Daniel Kids: Talking to kids about strangers

How to make them aware not afraid

JACKSONVILLE, Fla. – In light of the kidnapping and death of Cherish Perrywinkle, many parents are thinking now more than ever about how to talk to their kids about stranger danger; making them aware but not afraid.

President and CEO of Daniel Kids, Jim Clark, says parents need to be talking to their kids about this as soon as they are verbal and aware of strangers.

"Experts recommend parents give an updated age-appropriate talk each year." Clark says. "It should be delivered as matter of fact as a traffic safety discussion. Coaching a child, builds confidence and shows them they have options."

Clark says parents have to be aware that it can happen at the bus stop, on the playground and even at your local store.

Clark reiterates, "Family safety is something that needs to be reinforced with kids."

He says there are several ways to accomplish that. First, talk to your kids about the importance of safe places and safe helpers. Simply put, Clark says, these are homes, businesses and or other homes in their neighborhood where kids know they can go to get help.

Second, Clark suggests telling your kids to avoid deserted and isolated areas. Third, if separated from a parent in a store or mall, Clark recommends teaching kids to go straight to the nearest cashier, or better yet another mom with kids.

Clark says the most important lesson of all is teaching your kids what to say if they are grabbed from behind.

"A loud scream may not get a person's attention," Clark says. "But teaching your kids to yell things like 'Help, this is not my dad!' greatly improves the chances of someone responding immediately."
Clark says another really important thing to keep in mind is to teach your children your full name.

"Kids need to know your real name," Clark says. "Not only know you by 'mommy' and 'daddy.'

Also, Clark says, have a family secret word.

"When our kids were young, we had one," Clark remembers. "If someone approached them the person must say the word or the kids were to run away."

Clark says it's important for parents to know where your children are. He says have your children tell you or ask permission before leaving the house and give them a time to check in or be home.
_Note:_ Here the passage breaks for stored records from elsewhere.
-- ==== Sys2Proof/Tests/Slice0.lean ====
section
/-!
SUPPORT. Sys2Proof/Tests/Slice0.lean: the model's own tests: ill-formed commands that WellFormed refuses, single steps with
results taken from the spec, and for each statement concrete states that meet its hypotheses.
-/
namespace Sys2Proof.Tests

-- One theorem at a time: the kernel's evaluations below each want a deep stack.
set_option Elab.async false

open Sys2Proof Sys2Proof.Machine

/-! ### Well-formedness -/

/-- Thread T0 of core C0 of fold 0. -/
def t0 : Tid := ⟨0, 0, 0⟩

/-- An instruction word of an opcode, with the rest of its bits. -/
def iw (op rest : Nat) : W32 := BitVec.ofNat 32 (op * 2 ^ 26 + rest)

/-- Every opcode row refuses the word of another opcode. -/
theorem test_wf_words : ∀ i ∈ [Instr.alu t0 (iw 2 0), .addi t0 (iw 1 0), .andi t0 (iw 1 0), .ori t0 (iw 1 0),
    .xori t0 (iw 1 0), .shi t0 (iw 1 0), .lui t0 (iw 1 0), .ldpc t0 (iw 1 0), .cmp t0 (iw 1 0), .cmpi t0 (iw 1 0),
    .pred t0 (iw 1 0), .ldz t0 (iw 0x14 0), .lds t0 (iw 0x13 0), .sto t0 (iw 0x1C 0), .amo t0 (iw 0x1B 0), .br t0 (iw 1 0),
    .call t0 (iw 1 0), .jr t0 (iw 1 0), .spawn t0 (iw 1 0), .halt t0 (iw 1 0), .yield t0 (iw 1 0), .issue t0 (iw 1 0),
    .evwait t0 (iw 1 0), .evsig t0 (iw 1 0), .evsigr t0 (iw 1 0), .evcnt t0 (iw 1 0), .fenceF t0 (iw 0x38 1),
    .fenceD t0 (iw 0x38 2), .fenceI t0 (iw 0x38 0), .mfs t0 (iw 1 0), .mark t0 (iw 1 0)], i.wf = false := by decide

/-- A word of no listed opcode comes as ALU. -/
theorem test_wf_unlisted : (Instr.alu t0 0).wf = true ∧ (Instr.alu t0 (iw 0x3F 0)).wf = true := by decide

/-- A flash slot of no words. -/
def noSlot : FlashSlot := ⟨[], [], [], true, true, [], true, false⟩

/-- Each other check of WellFormed refuses a command that breaks it. -/
theorem test_wf_checks : ∀ i ∈ [Instr.stackScrub 0 [⟨2 ^ 42, true⟩] [], .foldScrub 0 [⟨2 ^ 42, false⟩] [],
    .foldScrub 0 [] [.word (2 ^ 42) true], .foldScrub 0 [] [.line 17 0], .crookRead 5 0,
    .frameReceive 0 65536 0 true false 0 0 [], .linkHandshake 0 [], .imageVerified noSlot noSlot true, .resultSlotRead 0 7 16,
    .bar2Write 2 [0, 0, 0, 0], .bar2Read 0 4097, .i3cPrivateRead 257, .attest [],
    .nonce (some ⟨1, []⟩), .unlock (some ⟨2, []⟩) true true, .lock (some ⟨3, []⟩), .debugNs (some ⟨4, []⟩),
    .svnCommit (some ⟨5, []⟩), .rma (some ⟨6, []⟩) true true, .revoke (some ⟨7, []⟩) true true, .watchNotify 0 0 0],
    i.wf = false := by decide

/-- A private write of more than 256 bytes. -/
theorem test_wf_i3c_write (l : List Byte) (h : l.length = 257) : (Instr.i3cPrivateWrite l).wf = false := by
  show decide (l.length ≤ 256) = false
  rw [h]
  rfl

/-- The table spells no command by bits. -/
theorem test_no_word_spells_a_command : decodeTableWord 32 0x12345678 = none ∧ State.reset.withFetchWord 32 5 = State.reset := by
  decide

/-! ### Small states -/

/-- An MSI-X table in which vectors 1, 2, 4, 5 and 16 are not masked. -/
def msixOpen : SMap W64 := [(3, 0), (5, 0), (9, 0), (11, 0), (33, 0)]

/-- A device that has started up: the hub runs and the host is served. -/
def up : State := { State.reset with hubOn := true, cfg := { boot := .up }, host := { ready := true, msixTab := msixOpen } }

/-- The state a command leaves. -/
def after (i : Instr) (s : State) : State :=
  match exec i s with
  | .next s' => s'
  | _ => s

/-- T0 of C0 of fold 0 runs with registers g1 and g2. -/
def run2 (a b : W64) : State :=
  (up.setThread 0 0 0 { st := .running, pc := 0x1000, g := [(1, a), (2, b)] }).updCore 0 0 fun x => { x with l1i := [0x1000] }

/-- An R-format word: fn on g1 and g2 into g3. -/
def rw3 (op fn : Nat) : W32 := iw op (3 * 2 ^ 17 + 1 * 2 ^ 12 + 2 * 2 ^ 7 + fn)

theorem test_crook_acquire : ((after (.crookRead 2 9) up).crook 9).owner = 2 ∧ (after (.crookRead 2 9) up).rdata = [0, 0, 0, 0, 0, 0, 0, 0] := by
  decide

theorem test_alu_wraps : (after (.alu t0 (rw3 1 0)) (run2 (BitVec.allOnes 64) 2)).thread 0 0 0 = { st := .running, pc := 0x1004, g := [(1, BitVec.allOnes 64), (2, 2), (3, 1)] } := by
  decide

/-! ### Witnesses: states and operands that meet the hypotheses of the statements -/

/-- A device whose T0 stands as given and whose C0 holds the line at 0x1000 in its L1I. -/
def at0 (v : Thread) : State := (up.setThread 0 0 0 v).updCore 0 0 fun x => { x with l1i := [0x1000] }

/-- The same for T0 of C1, which runs. -/
def atC1 : State := (up.setThread 0 1 0 { st := .running, pc := 0x1000 }).updCore 0 1 fun x => { x with l1i := [0x1000] }

/-- T0 runs at the start of the interleaved window with registers g1 and g2. -/
def runs (a b : W64) : State := at0 { st := .running, pc := 0x1000, g := [(1, a), (2, b)] }

/-- T0 waits. -/
def waits (st : ThSt) (x : Wait) : State := at0 { st := st, pc := 0x1004, g := [(1, 5)], wait := x }

/-- I format: rd 3, ra 1. -/
def wi (op imm : Nat) : W32 := iw op (3 * 2 ^ 17 + 1 * 2 ^ 12 + imm)

/-- C format: pd 2, ra 1, rb 2. -/
def wc (cc : Nat) : W32 := iw 0x0A (2 * 2 ^ 19 + cc * 2 ^ 15 + 1 * 2 ^ 10 + 2 * 2 ^ 5)

/-- CMPI: pd 2, ra 1. -/
def wci (cc imm : Nat) : W32 := iw 0x0B (2 * 2 ^ 19 + cc * 2 ^ 15 + 1 * 2 ^ 10 + imm)

/-- A word whose guard names p1, which is 0. -/
def off (w : W32) : W32 := BitVec.ofNat 32 (w.toNat + 1 * 2 ^ 22)

/-- The premises of Issues as one decidable fact. -/
abbrev issuing (s : State) (t : Tid) (w : W32) (op : Nat) : Prop :=
  s.due = [] ∧ ((s.trc 0).phase = .off ∧ (s.trc 1).phase = .off) ∧ (s.th t).st = .running ∧
    (s.fold t.fold.val).clocked = true ∧ s.fetched t = true ∧ opOf w = op ∧ guardHolds (s.th t) w = true

theorem issues_of {s : State} {t : Tid} {w : W32} {op : Nat} (h : issuing s t w op) : Issues s t w op :=
  ⟨h.1, h.2.1, h.2.2.1, h.2.2.2.1, h.2.2.2.2.1, h.2.2.2.2.2.1, h.2.2.2.2.2.2⟩

theorem witness_StepRunsTheFrontCommand : (({ up with pending := [.nop, .clear] } : State)).pending = .nop :: [.clear] := rfl

theorem witness_AluResults : ∀ fn ∈ [0, 1, 2, 3, 4, 5, 8, 9, 0xA, 0xB, 0x10, 0x11, 0x12, 0x18, 0x19, 0x1A, 0x1B],
    Issues (runs 3 70) t0 (rw3 1 fn) 1 ∧ iFn (rw3 1 fn) = fn :=
  have h : ∀ fn ∈ [0, 1, 2, 3, 4, 5, 8, 9, 0xA, 0xB, 0x10, 0x11, 0x12, 0x18, 0x19, 0x1A, 0x1B],
    issuing (runs 3 70) t0 (rw3 1 fn) 1 ∧ iFn (rw3 1 fn) = fn := by decide +kernel
  fun fn m => ⟨issues_of (h fn m).1, (h fn m).2⟩

theorem witness_AluResults_counts : ∀ fn ∈ [0x20, 0x21], Issues (runs 0 0) t0 (wi 1 fn) 1 ∧ iFn (wi 1 fn) = fn ∧ iRb (wi 1 fn) = 0 :=
  have h : ∀ fn ∈ [0x20, 0x21], issuing (runs 0 0) t0 (wi 1 fn) 1 ∧ iFn (wi 1 fn) = fn ∧ iRb (wi 1 fn) = 0 := by decide +kernel
  fun fn m => ⟨issues_of (h fn m).1, (h fn m).2⟩

theorem witness_AluResults_immediate : (∀ op ∈ [2, 3, 4, 5, 7], Issues (runs 3 7) t0 (wi op 0xFFF) op) ∧
    ∀ n ∈ [0, 63, 64, 127, 128, 191, 192, 255], Issues (runs 3 7) t0 (wi 6 n) 6 ∧ iImm12 (wi 6 n) = n :=
  have h : (∀ op ∈ [2, 3, 4, 5, 7], issuing (runs 3 7) t0 (wi op 0xFFF) op) ∧
    ∀ n ∈ [0, 63, 64, 127, 128, 191, 192, 255], issuing (runs 3 7) t0 (wi 6 n) 6 ∧ iImm12 (wi 6 n) = n := by decide +kernel
  ⟨fun op m => issues_of (h.1 op m), fun n m => ⟨issues_of (h.2 n m).1, (h.2 n m).2⟩⟩

theorem witness_PredicateResults : (∀ cc ∈ [0, 1, 2, 3, 4, 5, 6, 7, 8, 9, 0xA, 0xB],
      (Issues (runs 3 7) t0 (wc cc) 0xA ∧ fld (wc cc) 0 5 = 0 ∧ iCc (wc cc) = cc) ∧
      Issues (runs 3 7) t0 (wci cc 0x3FF) 0xB ∧ iCc (wci cc 0x3FF) = cc) ∧
    ∀ fn ∈ [0, 1, 2, 3], Issues (runs 3 7) t0 (iw 0xC (2 ^ 19 + fn * 2 ^ 10)) 0xC ∧
      fld (iw 0xC (2 ^ 19 + fn * 2 ^ 10)) 0 10 = 0 ∧ iPFn (iw 0xC (2 ^ 19 + fn * 2 ^ 10)) = fn :=
  have h : (∀ cc ∈ [0, 1, 2, 3, 4, 5, 6, 7, 8, 9, 0xA, 0xB],
      (issuing (runs 3 7) t0 (wc cc) 0xA ∧ fld (wc cc) 0 5 = 0 ∧ iCc (wc cc) = cc) ∧
      issuing (runs 3 7) t0 (wci cc 0x3FF) 0xB ∧ iCc (wci cc 0x3FF) = cc) ∧
    ∀ fn ∈ [0, 1, 2, 3], issuing (runs 3 7) t0 (iw 0xC (2 ^ 19 + fn * 2 ^ 10)) 0xC ∧
      fld (iw 0xC (2 ^ 19 + fn * 2 ^ 10)) 0 10 = 0 ∧ iPFn (iw 0xC (2 ^ 19 + fn * 2 ^ 10)) = fn := by decide +kernel
  ⟨fun cc m => ⟨⟨issues_of (h.1 cc m).1.1, (h.1 cc m).1.2⟩, issues_of (h.1 cc m).2.1, (h.1 cc m).2.2⟩,
   fun fn m => ⟨issues_of (h.2 fn m).1, (h.2 fn m).2⟩⟩

theorem witness_RegisterFile : (31 : Nat) < 32 ∧ (0 : Nat) < 32 ∧ (7 : Nat) < 8 := by decide +kernel

/-- MFS of selector sel, FENCE of kind k, JR of function fn, EVCNT: no operand field but those the rules name. -/
def ws (op rd sel : Nat) : W32 := iw op (rd * 2 ^ 17 + sel)


theorem witness_ControlFlowAndSpecialRegisters :
    (∀ op ∈ [0x20, 0x21], Issues (runs 3 7) t0 (iw op 0x3FFFFF) op) ∧
    (∀ fn ∈ [0, 1], Issues (runs 3 7) t0 (iw 0x22 (1 * 2 ^ 12 + fn)) 0x22 ∧ iFn (iw 0x22 (1 * 2 ^ 12 + fn)) = fn ∧
      iRd (iw 0x22 (1 * 2 ^ 12 + fn)) = 0 ∧ iRb (iw 0x22 (1 * 2 ^ 12 + fn)) = 0) ∧
    (∀ sel ∈ [0, 1, 2, 3, 4, 0x10, 0x11, 0x20], Issues (runs 3 7) t0 (ws 0x39 3 sel) 0x39 ∧ iRa (ws 0x39 3 sel) = 0 ∧
      iSel (ws 0x39 3 sel) = sel) ∧
    (runs 3 7).logicalOf 0 = some 0 :=
  have h : (∀ op ∈ [0x20, 0x21], issuing (runs 3 7) t0 (iw op 0x3FFFFF) op) ∧
    (∀ fn ∈ [0, 1], issuing (runs 3 7) t0 (iw 0x22 (1 * 2 ^ 12 + fn)) 0x22 ∧ iFn (iw 0x22 (1 * 2 ^ 12 + fn)) = fn ∧
      iRd (iw 0x22 (1 * 2 ^ 12 + fn)) = 0 ∧ iRb (iw 0x22 (1 * 2 ^ 12 + fn)) = 0) ∧
    (∀ sel ∈ [0, 1, 2, 3, 4, 0x10, 0x11, 0x20], issuing (runs 3 7) t0 (ws 0x39 3 sel) 0x39 ∧ iRa (ws 0x39 3 sel) = 0 ∧
      iSel (ws 0x39 3 sel) = sel) ∧
    (runs 3 7).logicalOf 0 = some 0 := by decide +kernel
  ⟨fun op m => issues_of (h.1 op m), fun fn m => ⟨issues_of (h.2.1 fn m).1, (h.2.1 fn m).2⟩,
   fun sel m => ⟨issues_of (h.2.2.1 sel m).1, (h.2.2.1 sel m).2⟩, h.2.2.2⟩

theorem witness_ControlFlowAndSpecialRegisters_rest :
    (Issues (runs 3 7) t0 (ws 0x34 3 0xFC0) 0x34 ∧ iRa (ws 0x34 3 0xFC0) = 0 ∧ iN (ws 0x34 3 0xFC0) = 0) ∧
    (Issues (runs 3 7) t0 (ws 0x3A 0 5) 0x3A ∧ iRd (ws 0x3A 0 5) = 0) ∧
    (∀ k ∈ [0, 1, 2], Issues (runs 3 7) t0 (ws 0x38 0 k) 0x38 ∧ iRd (ws 0x38 0 k) = 0 ∧ iRa (ws 0x38 0 k) = 0 ∧
      iSel (ws 0x38 0 k) = k) ∧ ((runs 3 7).core 0 0).sb = [] :=
  have h : (issuing (runs 3 7) t0 (ws 0x34 3 0xFC0) 0x34 ∧ iRa (ws 0x34 3 0xFC0) = 0 ∧ iN (ws 0x34 3 0xFC0) = 0) ∧
    (issuing (runs 3 7) t0 (ws 0x3A 0 5) 0x3A ∧ iRd (ws 0x3A 0 5) = 0) ∧
    (∀ k ∈ [0, 1, 2], issuing (runs 3 7) t0 (ws 0x38 0 k) 0x38 ∧ iRd (ws 0x38 0 k) = 0 ∧ iRa (ws 0x38 0 k) = 0 ∧
      iSel (ws 0x38 0 k) = k) ∧ ((runs 3 7).core 0 0).sb = [] := by decide +kernel
  ⟨⟨issues_of h.1.1, h.1.2⟩, ⟨issues_of h.2.1.1, h.2.1.2⟩,
   fun k m => ⟨issues_of (h.2.2.1 k m).1, (h.2.2.1 k m).2⟩, h.2.2.2⟩

/-- A core whose T7 issued last and whose T0 and T7 are READY: index 0 after T7 is T0. -/
def idleCore : Core := { threads := [(0, { st := .ready }), (7, { st := .ready })], last := 7 }

theorem witness_CoreSchedulesInTurn :
    (∃ p ∈ ((runs 0 0).core 0 0).threads, p.2.st = .running) ∧ (∀ k, k < 8 → (SMap.get {} ({} : Core).threads k).st ≠ .ready) ∧
    (∀ p ∈ idleCore.threads, p.2.st ≠ .running) ∧ (SMap.get {} idleCore.threads ((idleCore.last + 1 + 0) % 8)).st = .ready := by
  decide +kernel


theorem witness_WordsNotExecuted_guard : Settled (runs 3 7) ∧ Untraced (runs 3 7) ∧ ((runs 3 7).th t0).st = .running ∧
    ((runs 3 7).fold 0).clocked = true ∧
    ([rw3 1 0x20, wi 2 0, wi 7 0, wc 0xB, wi 0x10 0, wi 0x1B 0, rw3 0x1C 9, iw 0x20 0, rw3 0x28 63, iw 0x29 0, iw 0x30 0,
      iw 0x31 1, iw 0x32 1, iw 0x38 2, iw 0x39 0x20, iw 0x3A 0].all fun w => !guardHolds ((runs 3 7).th t0) (off w)) := by
  decide +kernel

theorem witness_WordsNotExecuted_fault : Settled (runs 3 7) ∧ (runs 3 7).jobLive = false ∧ listedOp (opOf (iw 0x3F 0)) = false ∧
    listedOp (opOf (0 : W32)) = false ∧ ((runs 3 7).th t0).wait = .none ∧
    bit ((runs 3 7).core 0 0).regs.thrFault 11 = false := by
  decide +kernel

/-- A core of T0 with one L1D line of the interleaved window. -/
def lineUp : State := (runs 0x1000 9).updCore 0 0 fun x => { x with l1d := [⟨0x1000, 0, List.replicate 64 0x81, false⟩] }

theorem witness_Loads : (∀ op ∈ [0x10, 0x11, 0x12, 0x13, 0x14, 0x15, 0x16], Issues (runs 0x1000 9) t0 (wi op 0) op) ∧
    Issues (runs 0x1000 9) t0 (wi 8 0) 8 ∧
    (runs 0x1000 9).accessFault t0 .read 0x1000 8 = .ok ∧ isRegSpace 0x1000 = false ∧ (runs 0 0).l1dHit 0 0 0x1000 = none ∧
    (runs 0 0).accessFault t0 .read (BitVec.ofNat 64 hubBase) 8 = .ok ∧ isRegSpace hubBase = true ∧
    lineUp.l1dHit 0 0 0x1000 = some ⟨0x1000, 0, List.replicate 64 0x81, false⟩ :=
  have h : (∀ op ∈ [0x10, 0x11, 0x12, 0x13, 0x14, 0x15, 0x16], issuing (runs 0x1000 9) t0 (wi op 0) op) ∧
    issuing (runs 0x1000 9) t0 (wi 8 0) 8 ∧
    (runs 0x1000 9).accessFault t0 .read 0x1000 8 = .ok ∧ isRegSpace 0x1000 = false ∧ (runs 0 0).l1dHit 0 0 0x1000 = none ∧
    (runs 0 0).accessFault t0 .read (BitVec.ofNat 64 hubBase) 8 = .ok ∧ isRegSpace hubBase = true ∧
    lineUp.l1dHit 0 0 0x1000 = some ⟨0x1000, 0, List.replicate 64 0x81, false⟩ := by decide +kernel
  ⟨fun op m => issues_of (h.1 op m), issues_of h.2.1, h.2.2⟩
Clark says when possible, have them leave a phone number of where they will be.

Other tips from Clark:

  • Help children learn important phone numbers. He says have your children practice reciting their home phone number and address, and your work and cell phone numbers. If they have trouble memorizing these, Clark recommends writing them down on a card and have them carry it at all times. He says make sure to tell your children where you will be and the best way to reach you.
  • Set limits on where your children can go in your neighborhood. Do you want them crossing busy roads? Playing in alleys or abandoned buildings? Are there certain homes in your neighborhood that you don't want your children to go to?
  • Get to know your children's friends. Meet their parents before letting your children go to their home and keep a list of their phone numbers. If you can't meet their parents, call and talk to them. Ask what your children might do at their house and if they will be supervised.
  • Choose a safe house in your neighborhood. Pick a neighbor's house where your children can go if they need help. Point out other places they can go for help, like stores, libraries, and police stations.
  • Work together with your neighbors. Watch out for suspicious and unusual behavior in your neighborhood. Get to know your neighbors and their children so you can look out for one another.